My suspicion in Germany is that Die Linke is going to get sane-washed before AfD does; if it really is replaced by a wholly new Wagenknecht-led party which the SPD and Greens are broadly willing to form a coalition with, then an actually left-wing coalition becomes an option again, and the "negative majority" scenario of AfD and Linke is placed much further away.
I agree that there's obviously room for a party between where the current CDU is and where the current AfD is (and the polls showing the CSU going national would do well demonstrate this), but I don't think such a party is all that close to actually forming while the CDU is polling so well for the next election, and I think when it does form it would be likelier to do well if it were a further-right breakoff from the CDU/CSU rather than if it were the AfD splitting in half. It's kind of forgotten now outside the Netherlands, but PVV was originally a split-off from the VVD (and it also benefited from the general legacy of Pim Fortuyn making the cordon sanitaire against the far-right much less of a thing than it was in most places), and I think this made them more credible to certain voters.
Isnt the Wagenknecht party viewed as more out of the mainstream than Die Linke?

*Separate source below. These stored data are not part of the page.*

-- ==== Sys2Proof/Machine/HostOp.lean ====
section
/-! DEFINITION. What the outside world does to the block: the six host operations (R60) and the events a run
reads, oldest first. -/

namespace Sys2Proof.Machine

/-- The two element address spaces (R61). -/
inductive Space where
  | dmem
  | tmem
  deriving DecidableEq, Repr

/-- The six operations of R60. There is no `TWrite`. -/
inductive HostOp where
  /-- `RegRead(r)`. -/
  | regRead (r : RegNum)
  /-- `RegWrite(r, v)`. -/
  | regWrite (r : RegNum) (v : Word32)
  /-- `DRead(i)`. -/
  | dRead (i : Nat)
  /-- `DWrite(i, v)`. -/
  | dWrite (i : Nat) (v : Nat)
  /-- `TRead(i)`. -/
  | tRead (i : Nat)
  /-- Asserting the power-on reset input (R260). -/
  | reset
  deriving DecidableEq, Repr

/-- One event of the run, in the one total order of R74 (notes/assumptions/4.md and 6.md, DESIGN CHOICE, safe). -/
inductive Event where
  /-- The host makes an operation and nothing else happens before the command it starts, if any, has retired:
  the atomic reading of R14. -/
  | call (op : HostOp)
  /-- The host makes an operation and goes on; a command it starts then runs in micro-operations: the small-step
  reading of R187. -/
  | post (op : HostOp)
  /-- The engine performs its next micro-operation, on `lane`; at a fork whose two children are both live the head
  of `path` says which one moves (`true`: the odd child), and so on down the tree (U7, R182). -/
  | engine (lane : Nat) (path : List Bool)
  deriving DecidableEq, Repr

/-- What a read returned to the host (R60). -/
inductive Reply where
  | reg (r : RegNum) (v : Word32)
  | dmem (i : Nat) (v : Nat)
  | tmem (i : Nat) (v : Nat)
  deriving DecidableEq, Repr

end Sys2Proof.Machine
end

Depends on what you see as mainstream and what the party will actually look like. (It has not been founded yet.) But in general, the main problem with the LINKE is its SED legacy, its “woke” tendencies, and its open door immigration policy, which is clearly not in line with German public opinion in 2023. Just look at who they have nominated for the upcoming European elections. The main problem with Wagenknecht’s party will most likely be its foreign policy positions, its lack of support for European integration, and… well, the fact that it will be Wagenknecht’s party and there is a deep political distrust of this kind of hyper-personalistic politics.